* BRIEF: Nothing below is to be printed except the lines between the line holding "d f).calPages = s.calPages := rfl" and the line holding "d f).clk = s.clk := rfl", inclusive, each exactly as it appears.

[RECORDS SUPPLIED — start]

@[simp] theorem modPart_pending (s : State) (p : Nat) (f : PartSt → PartSt) : (modPart s p f).pending = s.pending := rfl
@[simp] theorem modPart_regs (s : State) (p : Nat) (f : PartSt → PartSt) : (modPart s p f).regs = s.regs := rfl
@[simp] theorem modPart_oldRegs (s : State) (p : Nat) (f : PartSt → PartSt) : (modPart s p f).oldRegs = s.oldRegs := rfl
@[simp] theorem modPart_edgeOps (s : State) (p : Nat) (f : PartSt → PartSt) : (modPart s p f).edgeOps = s.edgeOps := rfl
@[simp] theorem modPart_time (s : State) (p : Nat) (f : PartSt → PartSt) : (modPart s p f).time = s.time := rfl
@[simp] theorem modPart_carrier (s : State) (p : Nat) (f : PartSt → PartSt) : (modPart s p f).carrier = s.carrier := rfl
@[simp] theorem modPart_cores (s : State) (p : Nat) (f : PartSt → PartSt) : (modPart s p f).cores = s.cores := rfl
@[simp] theorem modPart_caches (s : State) (p : Nat) (f : PartSt → PartSt) : (modPart s p f).caches = s.caches := rfl
@[simp] theorem modPart_stores (s : State) (p : Nat) (f : PartSt → PartSt) : (modPart s p f).stores = s.stores := rfl
@[simp] theorem modPart_regions (s : State) (p : Nat) (f : PartSt → PartSt) : (modPart s p f).regions = s.regions := rfl
@[simp] theorem modPart_serve (s : State) (p : Nat) (f : PartSt → PartSt) : (modPart s p f).serve = s.serve := rfl
@[simp] theorem modPart_load (s : State) (p : Nat) (f : PartSt → PartSt) : (modPart s p f).load = s.load := rfl
@[simp] theorem modPart_genRecs (s : State) (p : Nat) (f : PartSt → PartSt) : (modPart s p f).genRecs = s.genRecs := rfl
@[simp] theorem modPart_genFlash (s : State) (p : Nat) (f : PartSt → PartSt) : (modPart s p f).genFlash = s.genFlash := rfl
@[simp] theorem modPart_calPages (s : State) (p : Nat) (f : PartSt → PartSt) : (modPart s p f).calPages = s.calPages := rfl
@[simp] theorem modPart_fab (s : State) (p : Nat) (f : PartSt → PartSt) : (modPart s p f).fab = s.fab := rfl
@[simp] theorem modPart_pwr (s : State) (p : Nat) (f : PartSt → PartSt) : (modPart s p f).pwr = s.pwr := rfl
@[simp] theorem modPart_clk (s : State) (p : Nat) (f : PartSt → PartSt) : (modPart s p f).clk = s.clk := rfl
@[simp] theorem modPart_therm (s : State) (p : Nat) (f : PartSt → PartSt) : (modPart s p f).therm = s.therm := rfl
@[simp] theorem modPart_cfg (s : State) (p : Nat) (f : PartSt → PartSt) : (modPart s p f).cfg = s.cfg := rfl
@[simp] theorem modPart_host (s : State) (p : Nat) (f : PartSt → PartSt) : (modPart s p f).host = s.host := rfl
@[simp] theorem modPart_fault (s : State) (p : Nat) (f : PartSt → PartSt) : (modPart s p f).fault = s.fault := rfl
@[simp] theorem modPart_sec (s : State) (p : Nat) (f : PartSt → PartSt) : (modPart s p f).sec = s.sec := rfl
@[simp] theorem modPart_stickyDue (s : State) (p : Nat) (f : PartSt → PartSt) : (modPart s p f).stickyDue = s.stickyDue := rfl
@[simp] theorem modPart_mgmt (s : State) (p : Nat) (f : PartSt → PartSt) : (modPart s p f).mgmt = s.mgmt := rfl
@[simp] theorem modPart_calDue (s : State) (p : Nat) (f : PartSt → PartSt) : (modPart s p f).calDue = s.calDue := rfl
@[simp] theorem modPart_driftDue (s : State) (p : Nat) (f : PartSt → PartSt) : (modPart s p f).driftDue = s.driftDue := rfl
@[simp] theorem modPart_out (s : State) (p : Nat) (f : PartSt → PartSt) : (modPart s p f).out = s.out := rfl
@[simp] theorem modPart_free (s : State) (p : Nat) (f : PartSt → PartSt) : (modPart s p f).free = s.free := rfl

@[simp] theorem modCache_pending (s : State) (d : Nat) (f : CacheSt → CacheSt) : (modCache s d f).pending = s.pending := rfl
@[simp] theorem modCache_regs (s : State) (d : Nat) (f : CacheSt → CacheSt) : (modCache s d f).regs = s.regs := rfl
@[simp] theorem modCache_oldRegs (s : State) (d : Nat) (f : CacheSt → CacheSt) : (modCache s d f).oldRegs = s.oldRegs := rfl
@[simp] theorem modCache_edgeOps (s : State) (d : Nat) (f : CacheSt → CacheSt) : (modCache s d f).edgeOps = s.edgeOps := rfl
@[simp] theorem modCache_time (s : State) (d : Nat) (f : CacheSt → CacheSt) : (modCache s d f).time = s.time := rfl
@[simp] theorem modCache_carrier (s : State) (d : Nat) (f : CacheSt → CacheSt) : (modCache s d f).carrier = s.carrier := rfl
@[simp] theorem modCache_cores (s : State) (d : Nat) (f : CacheSt → CacheSt) : (modCache s d f).cores = s.cores := rfl
@[simp] theorem modCache_stores (s : State) (d : Nat) (f : CacheSt → CacheSt) : (modCache s d f).stores = s.stores := rfl
@[simp] theorem modCache_regions (s : State) (d : Nat) (f : CacheSt → CacheSt) : (modCache s d f).regions = s.regions := rfl
@[simp] theorem modCache_parts (s : State) (d : Nat) (f : CacheSt → CacheSt) : (modCache s d f).parts = s.parts := rfl
@[simp] theorem modCache_serve (s : State) (d : Nat) (f : CacheSt → CacheSt) : (modCache s d f).serve = s.serve := rfl
@[simp] theorem modCache_load (s : State) (d : Nat) (f : CacheSt → CacheSt) : (modCache s d f).load = s.load := rfl
@[simp] theorem modCache_genRecs (s : State) (d : Nat) (f : CacheSt → CacheSt) : (modCache s d f).genRecs = s.genRecs := rfl
@[simp] theorem modCache_genFlash (s : State) (d : Nat) (f : CacheSt → CacheSt) : (modCache s d f).genFlash = s.genFlash := rfl
@[simp] theorem modCache_calPages (s : State) (d : Nat) (f : CacheSt → CacheSt) : (modCache s d f).calPages = s.calPages := rfl
@[simp] theorem modCache_fab (s : State) (d : Nat) (f : CacheSt → CacheSt) : (modCache s d f).fab = s.fab := rfl
@[simp] theorem modCache_pwr (s : State) (d : Nat) (f : CacheSt → CacheSt) : (modCache s d f).pwr = s.pwr := rfl
@[simp] theorem modCache_clk (s : State) (d : Nat) (f : CacheSt → CacheSt) : (modCache s d f).clk = s.clk := rfl
@[simp] theorem modCache_therm (s : State) (d : Nat) (f : CacheSt → CacheSt) : (modCache s d f).therm = s.therm := rfl
@[simp] theorem modCache_cfg (s : State) (d : Nat) (f : CacheSt → CacheSt) : (modCache s d f).cfg = s.cfg := rfl
@[simp] theorem modCache_host (s : State) (d : Nat) (f : CacheSt → CacheSt) : (modCache s d f).host = s.host := rfl
@[simp] theorem modCache_fault (s : State) (d : Nat) (f : CacheSt → CacheSt) : (modCache s d f).fault = s.fault := rfl
@[simp] theorem modCache_sec (s : State) (d : Nat) (f : CacheSt → CacheSt) : (modCache s d f).sec = s.sec := rfl
@[simp] theorem modCache_stickyDue (s : State) (d : Nat) (f : CacheSt → CacheSt) : (modCache s d f).stickyDue = s.stickyDue := rfl
@[simp] theorem modCache_mgmt (s : State) (d : Nat) (f : CacheSt → CacheSt) : (modCache s d f).mgmt = s.mgmt := rfl
@[simp] theorem modCache_calDue (s : State) (d : Nat) (f : CacheSt → CacheSt) : (modCache s d f).calDue = s.calDue := rfl
@[simp] theorem modCache_driftDue (s : State) (d : Nat) (f : CacheSt → CacheSt) : (modCache s d f).driftDue = s.driftDue := rfl
@[simp] theorem modCache_out (s : State) (d : Nat) (f : CacheSt → CacheSt) : (modCache s d f).out = s.out := rfl
@[simp] theorem modCache_free (s : State) (d : Nat) (f : CacheSt → CacheSt) : (modCache s d f).free = s.free := rfl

[RECORDS SUPPLIED — finish]

* RESULT FOR THIS TASK:
@[simp] theorem modCache_calPages (s : State) (d : Nat) (f : CacheSt → CacheSt) : (modCache s d f).calPages = s.calPages := rfl
@[simp] theorem modCache_fab (s : State) (d : Nat) (f : CacheSt → CacheSt) : (modCache s d f).fab = s.fab := rfl
@[simp] theorem modCache_pwr (s : State) (d : Nat) (f : CacheSt → CacheSt) : (modCache s d f).pwr = s.pwr := rfl
@[simp] theorem modCache_clk (s : State) (d : Nat) (f : CacheSt → CacheSt) : (modCache s d f).clk = s.clk := rfl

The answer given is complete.